After the leaves are dried, the next part of the production process is to create the leather that is used in various products. For this, it is combined with a variety of non-toxic chemicals in order to make it more resilient and prevent corrosion. The result is Desserto, a vegan and organic leather alternative that is partially biodegradable.
Most plant-based leathers generally contain some amount of plastic to provide support and backing, and Desserto is no exception. However, an early-stage life cycle assessment conducted on Desserto products bring some positives to light:
- Desserto saves878.26% CED (MJ) compared to animal leather, and 78.96% compared to polyurethane (PU).
- If incinerated, Desserto saves 1,416.66% Greenhouse Gas Emissions compared to animal leather, and 90.55% compared to polyurethane (PU).
- Desserto saves164,650% of water compared to animal leather, and 190% compared to polyurethane (PU).
- Desserto® saves 500% Eutrophication impact compared to animal leather, and 100% compared to polyurethane (PU).
Is Cactus Leather Being Used Today?
Cactus leather is an innovative material that can replace many other types of leather and leather-like fabrics such as suede in the market. It has a smooth texture, sturdy performance and it’s perfect for handbags, accessories footwear even car seats! This durable fabric doesn't get dirty easily because they are also resistant to abrasion which means you'll have no worries when carrying your bag around town all day long with everything sticking out from every angle imaginable - just make sure not to carry anything sharp since these types will stretch if there's pressure put onto them often enough (think: pocket knife).
Several brands (both vegan and non-vegan) have started using cactus leather in their fashion lines. Some of the most notable ones are,
- Fossil, which has for years been known for its leather products has recently transitioned into using cactus leather to develop a range of vegan products. As a part of a new commitment to be more eco-friendly, they have made a range of plant-based, vegan leathers, wallets, and handbags.

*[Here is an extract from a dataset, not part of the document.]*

/-- WEIR_SENSOR_READ. -/
def execWeirSensorRead (r : Request) (s : State) : Host.Outcome State Fault Refusal :=
  opcode 0x1004 false r s (weirSensorReadBody r)

end Sys2Proof.Machine
end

- Clae is another fashion brand that has turned to use cactus-based vegan leather for its products. They have developed a 100% organic and sustainable sneaker in collaboration with Desserto.
- H&M, a brand that is constantly criticized for its lack of eco-consciousness, has also turned to make some footwear from 100% Desserto cactus leather.
As consumers start to become more conscious of what they consume, cactus leather can become more and more mainstream, and other famous brands may start to adopt it. While cactus leather is not a perfect solution, it is a definite upgrade from the plastic leather industry which under the guise of vegan products sells a completely greenwashed product.